Exercise>
Find "t.timer = s.timer" and "def Keeps (touched" in the records below. Copy the lines holding them and every line between, exactly, and no others.

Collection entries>
# # # #

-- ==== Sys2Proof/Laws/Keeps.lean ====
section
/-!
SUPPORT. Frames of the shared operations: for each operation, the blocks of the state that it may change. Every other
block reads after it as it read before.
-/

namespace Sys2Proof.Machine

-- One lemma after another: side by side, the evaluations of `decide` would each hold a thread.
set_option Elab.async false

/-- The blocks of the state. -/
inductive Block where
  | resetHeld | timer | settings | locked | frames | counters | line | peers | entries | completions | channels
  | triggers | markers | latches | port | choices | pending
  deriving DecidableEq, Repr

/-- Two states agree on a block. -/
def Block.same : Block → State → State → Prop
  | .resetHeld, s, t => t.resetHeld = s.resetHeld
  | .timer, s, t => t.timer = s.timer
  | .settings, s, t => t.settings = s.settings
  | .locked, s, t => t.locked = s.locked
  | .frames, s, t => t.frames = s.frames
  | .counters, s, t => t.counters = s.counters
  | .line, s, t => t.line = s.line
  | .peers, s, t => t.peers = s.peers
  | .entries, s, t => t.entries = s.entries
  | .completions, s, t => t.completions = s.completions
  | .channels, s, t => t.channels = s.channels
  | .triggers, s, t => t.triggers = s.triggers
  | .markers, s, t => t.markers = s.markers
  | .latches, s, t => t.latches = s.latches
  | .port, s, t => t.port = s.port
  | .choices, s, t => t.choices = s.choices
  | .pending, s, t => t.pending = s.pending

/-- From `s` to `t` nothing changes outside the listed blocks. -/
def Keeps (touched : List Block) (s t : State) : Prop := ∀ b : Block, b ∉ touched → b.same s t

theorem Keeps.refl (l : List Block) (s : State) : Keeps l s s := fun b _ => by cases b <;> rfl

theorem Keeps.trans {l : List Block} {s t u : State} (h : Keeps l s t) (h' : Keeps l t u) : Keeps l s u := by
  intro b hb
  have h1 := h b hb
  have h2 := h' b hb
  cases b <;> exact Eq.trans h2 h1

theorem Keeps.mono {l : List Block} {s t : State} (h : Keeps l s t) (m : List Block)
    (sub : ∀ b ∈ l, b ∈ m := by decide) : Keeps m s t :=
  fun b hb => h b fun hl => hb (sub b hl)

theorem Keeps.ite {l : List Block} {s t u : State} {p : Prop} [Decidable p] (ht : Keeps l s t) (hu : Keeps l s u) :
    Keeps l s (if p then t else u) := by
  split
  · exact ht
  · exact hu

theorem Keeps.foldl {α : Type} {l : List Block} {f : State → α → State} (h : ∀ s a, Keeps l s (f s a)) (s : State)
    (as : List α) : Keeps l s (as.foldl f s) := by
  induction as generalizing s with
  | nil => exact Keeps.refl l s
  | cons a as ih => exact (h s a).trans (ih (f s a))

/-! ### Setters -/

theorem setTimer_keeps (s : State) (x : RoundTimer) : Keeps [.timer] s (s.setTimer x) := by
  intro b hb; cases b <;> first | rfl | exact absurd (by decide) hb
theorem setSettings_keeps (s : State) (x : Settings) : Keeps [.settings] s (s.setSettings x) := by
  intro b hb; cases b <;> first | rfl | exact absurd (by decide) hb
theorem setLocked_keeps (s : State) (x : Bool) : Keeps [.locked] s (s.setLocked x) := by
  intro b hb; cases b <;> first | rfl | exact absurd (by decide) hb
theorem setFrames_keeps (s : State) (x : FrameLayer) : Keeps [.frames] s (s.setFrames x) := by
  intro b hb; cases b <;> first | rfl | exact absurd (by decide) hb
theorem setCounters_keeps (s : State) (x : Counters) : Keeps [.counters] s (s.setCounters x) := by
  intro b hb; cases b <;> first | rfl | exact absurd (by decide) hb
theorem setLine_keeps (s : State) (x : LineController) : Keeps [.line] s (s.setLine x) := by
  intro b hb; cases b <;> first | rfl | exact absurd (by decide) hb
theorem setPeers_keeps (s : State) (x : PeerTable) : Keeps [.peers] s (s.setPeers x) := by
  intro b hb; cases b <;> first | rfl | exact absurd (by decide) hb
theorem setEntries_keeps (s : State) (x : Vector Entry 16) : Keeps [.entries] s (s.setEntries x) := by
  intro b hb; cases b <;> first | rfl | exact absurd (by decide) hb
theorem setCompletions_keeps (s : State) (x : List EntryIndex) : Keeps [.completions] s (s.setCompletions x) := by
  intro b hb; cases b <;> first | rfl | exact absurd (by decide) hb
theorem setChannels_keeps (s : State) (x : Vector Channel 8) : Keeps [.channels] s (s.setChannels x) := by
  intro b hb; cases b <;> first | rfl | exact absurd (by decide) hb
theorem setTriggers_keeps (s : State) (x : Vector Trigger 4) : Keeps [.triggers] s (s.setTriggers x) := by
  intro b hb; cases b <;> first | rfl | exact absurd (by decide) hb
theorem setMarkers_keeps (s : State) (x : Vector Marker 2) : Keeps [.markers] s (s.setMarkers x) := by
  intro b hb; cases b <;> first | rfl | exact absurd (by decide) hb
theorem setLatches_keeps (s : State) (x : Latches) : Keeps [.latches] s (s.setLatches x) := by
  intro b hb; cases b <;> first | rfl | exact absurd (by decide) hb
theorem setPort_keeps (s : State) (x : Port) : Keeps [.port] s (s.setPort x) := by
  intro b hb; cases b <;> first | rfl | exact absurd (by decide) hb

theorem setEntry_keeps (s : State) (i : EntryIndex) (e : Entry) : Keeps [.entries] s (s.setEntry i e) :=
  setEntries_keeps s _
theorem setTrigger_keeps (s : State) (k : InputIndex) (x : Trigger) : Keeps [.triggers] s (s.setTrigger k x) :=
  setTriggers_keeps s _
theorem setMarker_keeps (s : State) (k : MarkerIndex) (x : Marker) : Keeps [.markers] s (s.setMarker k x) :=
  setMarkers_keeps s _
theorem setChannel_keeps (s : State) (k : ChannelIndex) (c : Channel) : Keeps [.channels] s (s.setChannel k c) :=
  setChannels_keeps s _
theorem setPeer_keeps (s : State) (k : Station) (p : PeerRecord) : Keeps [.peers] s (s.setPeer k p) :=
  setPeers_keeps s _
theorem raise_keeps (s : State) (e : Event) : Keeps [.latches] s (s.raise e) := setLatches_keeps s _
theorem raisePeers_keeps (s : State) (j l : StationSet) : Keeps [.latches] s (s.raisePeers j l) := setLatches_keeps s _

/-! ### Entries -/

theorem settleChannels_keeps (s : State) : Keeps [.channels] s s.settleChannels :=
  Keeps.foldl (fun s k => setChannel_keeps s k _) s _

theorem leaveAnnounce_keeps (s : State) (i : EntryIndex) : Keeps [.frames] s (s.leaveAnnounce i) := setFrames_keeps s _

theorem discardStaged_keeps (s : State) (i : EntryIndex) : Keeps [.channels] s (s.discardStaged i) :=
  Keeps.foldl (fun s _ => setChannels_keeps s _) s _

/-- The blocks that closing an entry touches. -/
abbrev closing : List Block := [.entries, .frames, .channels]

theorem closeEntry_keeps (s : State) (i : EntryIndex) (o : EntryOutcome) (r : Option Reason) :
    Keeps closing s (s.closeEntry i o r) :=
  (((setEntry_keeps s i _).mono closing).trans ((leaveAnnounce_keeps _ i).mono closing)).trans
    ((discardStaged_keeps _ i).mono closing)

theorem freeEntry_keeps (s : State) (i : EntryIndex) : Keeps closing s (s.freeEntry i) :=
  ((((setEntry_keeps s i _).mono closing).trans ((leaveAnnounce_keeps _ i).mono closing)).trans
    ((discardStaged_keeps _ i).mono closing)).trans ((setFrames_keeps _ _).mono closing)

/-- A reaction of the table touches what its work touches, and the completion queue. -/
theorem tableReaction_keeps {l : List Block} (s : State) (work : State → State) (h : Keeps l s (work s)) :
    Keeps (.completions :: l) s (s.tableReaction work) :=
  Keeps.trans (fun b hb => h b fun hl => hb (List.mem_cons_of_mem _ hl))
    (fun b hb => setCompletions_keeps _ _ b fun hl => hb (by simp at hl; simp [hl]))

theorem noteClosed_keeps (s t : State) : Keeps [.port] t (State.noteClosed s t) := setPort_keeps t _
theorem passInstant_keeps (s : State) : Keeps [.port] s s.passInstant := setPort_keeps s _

# # # #

Answer section>
  | .timer, s, t => t.timer = s.timer
  | .settings, s, t => t.settings = s.settings
  | .locked, s, t => t.locked = s.locked
  | .frames, s, t => t.frames = s.frames
  | .counters, s, t => t.counters = s.counters
  | .line, s, t => t.line = s.line
  | .peers, s, t => t.peers = s.peers
  | .entries, s, t => t.entries = s.entries
  | .completions, s, t => t.completions = s.completions
  | .channels, s, t => t.channels = s.channels
  | .triggers, s, t => t.triggers = s.triggers
  | .markers, s, t => t.markers = s.markers
  | .latches, s, t => t.latches = s.latches
  | .port, s, t => t.port = s.port
  | .choices, s, t => t.choices = s.choices
  | .pending, s, t => t.pending = s.pending

/-- From `s` to `t` nothing changes outside the listed blocks. -/
def Keeps (touched : List Block) (s t : State) : Prop := ∀ b : Block, b ∉ touched → b.same s t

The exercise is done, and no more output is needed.